## ACTION ITEM
Copy the result of filtering the entries below for lines that include the string "emit".

★ ★ ★ ★

/-- One level of pairing of psum (R156): adjacent values are added, a last single one stays. -/
def psumLevel : List Word32 → List Word32
  | [] => []
  | [x] => [x]
  | x :: y :: r => fAdd x y :: psumLevel r

def psumGo (k : Nat) (l : List Word32) : List Word32 :=
  match k with
  | 0 => l
  | n + 1 => if l.length ≤ 1 then l else psumGo n (psumLevel l)

/-- The pairwise sum in fixed order (R156); no value gives +0 (R209). -/
def psum (l : List Word32) : Word32 := (psumGo (Nat.log2 l.length + 2) l).headD 0

/-! ### Stochastic rounding draws (R108) -/

def srDraw (seed : Word64) (step site i : Nat) : Nat :=
  let c : Word64 := 0x9E3779B97F4A7C15#64
  let k := seed ^^^ (BitVec.ofNat 64 step * c)
  let z := k + (BitVec.ofNat 64 (site * 2 ^ 48) ||| BitVec.ofNat 64 i) + c
  let z := (z ^^^ (z >>> 30)) * 0xBF58476D1CE4E5B9#64
  let z := (z ^^^ (z >>> 27)) * 0x94D049BB133111EB#64
  let z := z ^^^ (z >>> 31)
  (z >>> 40).toNat

/-- How a conversion rounds: mode (0 RNE, 1 SR), seed, step, site (R106, R108). -/
structure Rnd where
  mode : Nat
  seed : Word64
  step : Nat
  site : Nat
deriving DecidableEq, Repr

def Rnd.rne : Rnd := ⟨0, 0, 0, 0⟩
def Rnd.draw (r : Rnd) (i : Nat) : Option Nat :=
  if r.mode = 1 then some (srDraw r.seed r.step r.site i) else none

/-! ### Block formats -/

/-- Bytes of a block (R91). -/
def blockBytes (c : Nat) : Nat := if c = 5 then 68 else if c = 6 then 50 else 34
def isBlock (c : Nat) : Bool := decide (5 ≤ c)

/-- Bytes of `n` elements (R91, R93). -/
def fmtBytes (c n : Nat) : Nat :=
  if isBlock c then cdiv n 64 * blockBytes c else n * (elemFmt c).bytes

/-- Grid magnitudes of Riffle-4 (R96) in twelfths. -/
def riffle4 : List Nat := [0, 1, 2, 3, 4, 6, 8, 12]
/-- Grid magnitudes of Riffle-6 (R97) in units of 2^-5. -/
def riffle6 : List Nat :=
  (List.range 32).map (fun c => if c < 8 then c else (8 + c % 8) * 2 ^ (c / 8 - 1))
/-- Grid of a block format and its unit: magnitude of code k is grid k / unit. -/
def gridOf (c : Nat) : List Nat × Nat :=
  if c = 5 then (List.range 128, 1) else if c = 6 then (riffle6, 32) else (riffle4, 12)

/-- Sign and magnitude code of element k of a block. -/
def blockElem (c : Nat) (b : Bytes) (k : Nat) : Bool × Nat :=
  if c = 6 then
    let v := leNat (slice b 2 48) / 2 ^ (6 * k) % 64
    (decide (v ≥ 32), v % 32)
  else
    let v := (lget 0#8 b (2 + k / 2)).toNat / (if k % 2 = 0 then 1 else 16) % 16
    (decide (v ≥ 8), v % 8)

/-- The 64 values of a block (R94 to R97). -/
def decodeBlock (c : Nat) (b : Bytes) : List Val :=
  (List.range 64).map (fun k =>
    if c = 5 then
      let q := sext 8 (lget 0#8 b (4 + k)).toNat
      match (Val.fin (decide (q < 0)) q.natAbs 1).mul (decodeElem (elemFmt 0) (fld b 0 4)) with
      | .fin s n d => if n = 0 then .fin false 0 1 else .fin s n d
      | v => v
    else
      let e := (lget 0#8 b 1).toNat
      let f := (lget 0#8 b 0).toNat
      let (s, m) := blockElem c b k
      if e = 0 then .fin false 0 1
      else if e = 255 then .nan
      else
        let (g, u) := gridOf c
        let (n, d) := scale2 ((lget 0 g m) * (256 + f)) (u * 256) ((e : Int) - 127)
        if m = 0 then .fin false 0 1 else .fin s n d)

/-- Rounding of a value n / d onto a rising grid in units 1 / u (R105): the code. Above the grid
gives the last code. -/
def gridCode (g : List Nat) (u : Nat) (draw : Option Nat) (n d : Nat) : Nat :=
  let below := (g.takeWhile (fun x => decide (x * d ≤ n * u))).length - 1
  let lo := lget 0 g below
  if below + 1 ≥ g.length then below
  else
    let hi := lget 0 g (below + 1)
    let r := n * u - lo * d
    let w := (hi - lo) * d
    if r = 0 then below else
    match draw with
    | none => if 2 * r < w then below else if 2 * r > w then below + 1
              else if below % 2 = 0 then below else below + 1
    | some x => if x * w < r * 2 ^ 24 then below + 1 else below

/-- What an encoding or conversion produced: bytes, elements saturated, non-finite blocks, blocks
at the scale floor (R115). -/
structure Conv where
  data  : Bytes
  sat   : Nat
  nonfin : Nat
  floor : Nat
deriving DecidableEq, Repr

def Conv.empty : Conv := ⟨[], 0, 0, 0⟩
def Conv.append (a b : Conv) : Conv :=
  ⟨a.data ++ b.data, a.sat + b.sat, a.nonfin + b.nonfin, a.floor + b.floor⟩

/-- Magnitude as a pair, 0 for values that are not finite. -/
def Val.mag (v : Val) : Nat × Nat :=
  match v with
  | .fin _ n d => (n, d)
  | _ => (0, 1)

def Val.isFin (v : Val) : Bool :=
  match v with
  | .fin _ _ _ => true
  | _ => false

/-- The largest magnitude of a block. -/
def amax (vs : List Val) : Nat × Nat :=
  vs.foldl (fun a v => let m := v.mag; if m.1 * a.2 > a.1 * m.2 then m else a) (0, 1)

/-- The smallest FP32 code at or above a positive magnitude (R104). -/
def f32Ceil (n d : Nat) : Nat :=
  let c := magCode (elemFmt 0) (some (2 ^ 24)) n d
  match decodeElem (elemFmt 0) c with
  | .fin _ n' d' => if n' * d < n * d' then c + 1 else c
  | _ => c

/-- Pack the codes of a Riffle block after its header. -/
def packCodes (c : Nat) (codes : List (Bool × Nat)) : Bytes :=
  let w := if c = 6 then 6 else 4
  let n := codes.foldr (fun x a => (if x.2 = 0 then 0 else b2n x.1 * 2 ^ (w - 1)) + x.2 + a * 2 ^ w) 0
  toLe (blockBytes c - 2) n

/-- Scale header (E, F) of a Riffle block for a largest magnitude (R103), with flags for case 3
and case 4. -/
def riffleScale (c : Nat) (n d : Nat) : Nat × Nat × Bool × Bool :=
  let (sn, sd) := if c = 6 then (n * 8, d * 15) else (n, d)
  let k := ilog2 sn sd
  let (a, b) := scale2 sn sd (-k)
  let f0 := cdiv ((a - b) * 256) b
  let e0 : Int := k + 127
  let (e1, f1) := if f0 = 256 then (e0 + 1, 0) else (e0, f0)
  if e1 < 1 then (1, 0, true, false)
  else if e1 > 254 then (254, 255, false, true)
  else (e1.toNat, f1, false, false)
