-- ==== Sys2Proof/Machine/Home.lean ====
section
/-! DEFINITION. The home agents: caching agents (R64), the snoop filter (R67 to R70), the snoops and
next states of the transition table (R75, R76), open transactions (R65, R82), and writeback
acknowledgements (R73, R277), and the accesses of the part's own to coherent lines (R62, R66). A line is numbered by its PA >> 6. -/
namespace Sys2Proof.Machine

open Sys2Proof

/-- What a request does to a line of a coherent extent (R66): atomics count as writes. -/
inductive LineOp where
  | shared | own | claim | rd | wr
deriving DecidableEq, Repr

def LineOp.cacheable (o : LineOp) : Bool :=
  match o with
  | .shared => true
  | .own => true
  | .claim => true
  | .rd => false
  | .wr => false

/-! ### Agents -/

/-- The agent index of a fabric node (R64). -/
def State.agentOfNode (s : State) (n : Nat) : Option Nat :=
  (s.home.agents.find? (fun a => !a.2.host && a.2.node == n)).map (·.1)

def State.agent (s : State) (x : Nat) : Option Agent := afind s.home.agents x

/-- The record of an agent index: the agent, or the one whose state ended last under the index (R77). -/
def State.agentRec (s : State) (x : Nat) : Option Agent :=
  match s.agent x with
  | some a => some a
  | none => afind s.home.ended x

/-- The agent index that a fabric node had last, once its state has ended (R77). -/
def State.endedOfNode (s : State) (n : Nat) : Option Nat :=
  (s.home.ended.find? (fun a => !a.2.host && a.2.node == n && (s.agent a.1).isNone)).map (·.1)

/-- The state of an agent is over: its index is free, and its record stays until the index is given again (R77, R83). -/
def State.retireAgent (s : State) (x : Nat) : State :=
  match s.agent x with
  | none => s
  | some a => s.modHome (fun h => { h with agents := tdel h.agents x, ended := tput h.ended x a })

/-- An index is given to a new agent: what an earlier one of the index or node has left is gone, and no region has
accepted a notice of the new one (R64, R77, R277). A notice of the earlier one that still waits in the part is discarded and
its message answered, as R77 does with one that comes after its agent is gone (assumption 215). -/
def State.newAgent (s : State) (x : Nat) (a : Agent) : State :=
  let old (b : Buffered) : Bool := b.agent == x && !a.host
  let owed (o : WbOwed) : Bool := (s.agentRec x).any (fun r => !r.host && r.node == o.node)
  let node := ((s.agentRec x).map (·.node)).getD 0
  let s := (s.fabric.wbOwed.filter owed).foldl (fun s o => s.markAnswered o.die o.node o.ssg o.seq) s
  let s := ((s.home.heldWb ++ s.home.inbox).filter old).foldl (fun s b =>
    match b.ack with
    | some (l, ssg, seq) => s.markAnswered l node ssg seq
    | none => s) s
  { s with
    home := { s.home with agents := tput s.home.agents x a,
                          heldWb := s.home.heldWb.filter (fun b => !old b), inbox := s.home.inbox.filter (fun b => !old b),
                          ended := (tdel s.home.ended x).filter (fun e => e.2.host || e.2.node != a.node) }
    fabric := { s.fabric with wbOwed := s.fabric.wbOwed.filter (fun o => !owed o) }
    regions := s.regions.map (fun (r : Nat × Region) => (r.1, { r.2 with
      wbCount := tdel r.2.wbCount x, wbUsed := tdel r.2.wbUsed x, wbEver := r.2.wbEver.filter (· != x) })) }

/-- The agent of a host port, while HDM-DB is enabled on it. -/
def State.hostAgent (s : State) (d : Nat) : Option Nat := (s.agent d).map (fun _ => d)

/-- The VIs whose coherence counters an event at a line concerns (R90): those of the caching agents that have part
in it, and the owner of the line's extent, each once. -/
def State.cohVis (s : State) (ags : List Nat) (line : Nat) : List Nat :=
  ((ags.filterMap (fun x => (s.agentRec x).map (·.vi))) ++
   (match s.extentOf (granuleOf (64 * line)) with | some e => [e.2.ownerVi] | none => [])).foldl insSet []

/-- Count an event at a line in a coherence counter (R90). -/
def State.countCoh (s : State) (ags : List Nat) (line off : Nat) : State :=
  (s.cohVis ags line).foldl (fun s v => s.count v off 1) s

/-! ### The filter -/

def homeOf (line : Nat) : Nat := stackOf (64 * line)

/-- The set of a line (R67). -/
def lineSet (line : Nat) : Nat :=
  let l := 64 * line % stackBytes / 64
  bitf l 14 0 ^^^ bitf l 29 15

def State.dirEnt (s : State) (line : Nat) : Option Dir := afind s.home.dir line

/-- Enter or replace a line's entry as the one used last; an entry that lists no agent is freed. Only what writes an
entry makes it the most recently used: an uncached read that leaves it as it is does not (assumption 174). -/
def State.dirPut (s : State) (line : Nat) (d : Dir) : State :=
  s.modHome (fun h =>
    { h with clock := h.clock + 1,
             dir := if d.ags.isEmpty && d.state != .L then tdel h.dir line
                    else tput h.dir line { d with used := h.clock + 1 } })

def State.dirDel (s : State) (line : Nat) : State := s.modHome (fun h => { h with dir := tdel h.dir line })

def State.dirPin (s : State) (line : Nat) (b : Bool) : State :=
  s.modHome (fun h => { h with dir := amod h.dir line (fun d => { d with pin := b }) })

/-- Take an agent out of a line's entry. -/
def State.dropAgent (s : State) (line x : Nat) : State :=
  match s.dirEnt line with
  | some d => s.dirPut line { d with ags := d.ags.filter (· != x) }
  | none => s

/-- The entries of a line's set in its home. -/
def State.waysOf (s : State) (line : Nat) : List (Nat × Dir) :=
  s.home.dir.filter (fun e => homeOf e.1 == homeOf line && lineSet e.1 == lineSet line)

/-- The entry used least recently. -/
def oldestWay (l : List (Nat × Dir)) : Option Nat :=
  (l.foldl (fun (a : Option (Nat × Dir)) e =>
    match a with
    | none => some e
    | some b => if e.2.used < b.2.used then some e else a) none).map (·.1)

/-- The victim of a full set (R70): the least recently used S entry, then O entry, not pinned. -/
def State.victim (s : State) (line : Nat) : Option Nat :=
  let ways := (s.waysOf line).filter (fun e => !e.2.pin)
  match oldestWay (ways.filter (fun e => e.2.state == .S)) with
  | some v => some v
  | none => oldestWay (ways.filter (fun e => e.2.state == .O))

/-! ### Snoops and transactions -/

/-- Send a snoop to an agent (R71, R78). -/
def State.sendSnoop (s : State) (x line : Nat) (k : SnoopKind) : State :=
  match s.agent x with
  | none => s
  | some a =>
    let pk := { Pkt.zero with ptype := 5, subop := if k == .share then 0 else 1,
                              srcNode := s.aon.nodeId, dstNode := a.node,
                              addr := BitVec.ofNat 64 (s.aon.nodeId * 2 ^ 52 + 64 * line) }
    if a.host then s.emit ⟨pk, .host x, none, 7, noPort, none, 0⟩
    else
      let o : OutPkt := ⟨pk, .node a.node, none, 7, noPort, none, homeOf line⟩
      match s.launch o a.node with
      | (.sent, t) => t
      | (.waits, t) => t.emit o
      | (.abandoned, t) => t

def State.txn (s : State) (line : Nat) : Option Txn := afind s.home.txns line

/-- Open a transaction that waits for snoops (R65): the entry is pinned. -/
def State.openTxn (s : State) (line : Nat) (w : TxnFor) (sn : List (Nat × SnoopKind)) : State :=
  let due := s.now + fastEdge s (us s.home.snpTimeoutUs)
  let s := s.modHome (fun h =>
    { h with txns := tput h.txns line ⟨w, sn.map (fun x => ⟨x.1, x.2, due, h.snpTimeoutUs, 0, false⟩), false, [], []⟩ })
  let s := s.dirPin line true
  sn.foldl (fun s x => (s.sendSnoop x.1 line x.2).countCoh [x.1] line 0x3140) s

/-- The snoops of a revocation belong to no request of the home (R65, R88). -/
def TxnFor.isRevoke (f : TxnFor) : Bool :=
  match f with
  | .revoke _ => true
  | .request _ => false
  | .evict => false
  | .engine _ => false
  | .remove _ => false
  | .orphan => false

/-- The transaction table of a line's home has no entry left (R65). The snoops of a revocation take none
(assumption 192). -/
def State.homeFull (s : State) (line : Nat) : Bool :=
  decide ((s.home.txns.filter (fun t => homeOf t.1 == homeOf line && !t.2.forWhat.isRevoke)).length ≥ 2048)

/-- The requests that are parked for a line, in the order of the home (R65). -/
def State.parkedAt (s : State) (line : Nat) : List Waiting := s.waiting.filter (fun w => w.why == .parked line)

/-- The pending queue of a region's home is full (R65): the requests and the accesses of the part's own that are
parked in it. -/
def State.queueFull (s : State) (g : Nat) : Bool :=
  decide ((s.waiting.filter (fun w => match w.why with
    | .parked l => homeOf l == g
    | .miss _ _ _ => false | .fill _ => false | .fillRoom _ => false | .txn _ => false | .mesh _ => false
    | .stamp _ => false | .retryMiss => false | .cycle => false | .role => false)).length +
    (s.home.places.filter (fun p => p.parked && homeOf p.line == g)).length ≥ 8192)

/-- Something that came to a line before place `k` of the order of arrival waits there (R65, R66). -/
def State.before (s : State) (line k : Nat) : Bool :=
  (s.parkedAt line).any (fun w => decide (w.ord < k)) || s.home.places.any (fun p => p.line == line && decide (p.ord < k))

/-- Places of accesses of the part's own are given up. -/
def State.dropPlaces (s : State) (f : OwnWho → Bool) : State :=
  s.modHome (fun h => { h with places := h.places.filter (fun p => !f p.who) })

/-- What the home does with a request for a line before it can be served. -/
inductive Prep where
  | ok
  | park
  | opened
  | retry
deriving DecidableEq, Repr

/-- An eviction that makes room in the set of a line runs already: each line that waits for a way of the set
starts one of its own (R70). -/
def State.roomComing (s : State) (line : Nat) : Bool :=
  let same (l : Nat) : Bool := homeOf l == homeOf line && lineSet l == lineSet line
  let running := s.home.txns.filter (fun t => same t.1 && t.2.forWhat == .evict)
  let others := (s.waiting.filterMap (fun w => match w.why with
    | .parked l => if same l && l != line && (s.dirEnt l).isNone && (s.txn l).isNone then some l else none
    | .miss _ _ _ => none | .fill _ => none | .fillRoom _ => none | .txn _ => none | .mesh _ => none
    | .stamp _ => none | .retryMiss => none | .cycle => none | .role => none)).foldl insSet []
  decide (running.length > others.length)

/-- Room in the set of a line that is about to be granted (R70); an eviction takes an entry of the transaction
table (R65). -/
def State.makeRoom (s : State) (line : Nat) : Prep × State :=
  if (s.waysOf line).length < 16 then (.ok, s)
  else if s.roomComing line || s.homeFull line then (.park, s)
  else match s.victim line with
    | none => (.park, s)
    | some v =>
      let ags := ((s.dirEnt v).map (·.ags)).getD []
      (.park, (s.openTxn v .evict (ags.map (fun a => (a, .inv)))).countCoh ags v 0x3148)

/-- The snoops that a request needs before it is served from the resulting state (R69, R75). -/
def snoopsFor (d : Dir) (op : LineOp) (x : Option Nat) : List (Nat × SnoopKind) :=
  match d.state with
  | .L => []
  | .S =>
    match op with
    | .rd => []
    | .shared => if d.ags.length < 4 then [] else (d.ags.take 1).map (fun a => (a, .inv))
    | .own => d.ags.map (fun a => (a, .inv))
    | .claim => (d.ags.filter (fun a => some a != x)).map (fun a => (a, .inv))
    | .wr => d.ags.map (fun a => (a, .inv))
  | .O =>
    match op with
    | .rd => d.ags.map (fun a => (a, .share))
    | .shared => d.ags.map (fun a => (a, .share))
    | .own => d.ags.map (fun a => (a, .inv))
    | .claim => d.ags.map (fun a => (a, .inv))
    | .wr => d.ags.map (fun a => (a, .inv))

★ ★ ★ ★

## ANSWER SPACE
    if a.host then s.emit ⟨pk, .host x, none, 7, noPort, none, 0⟩
      | (.waits, t) => t.emit o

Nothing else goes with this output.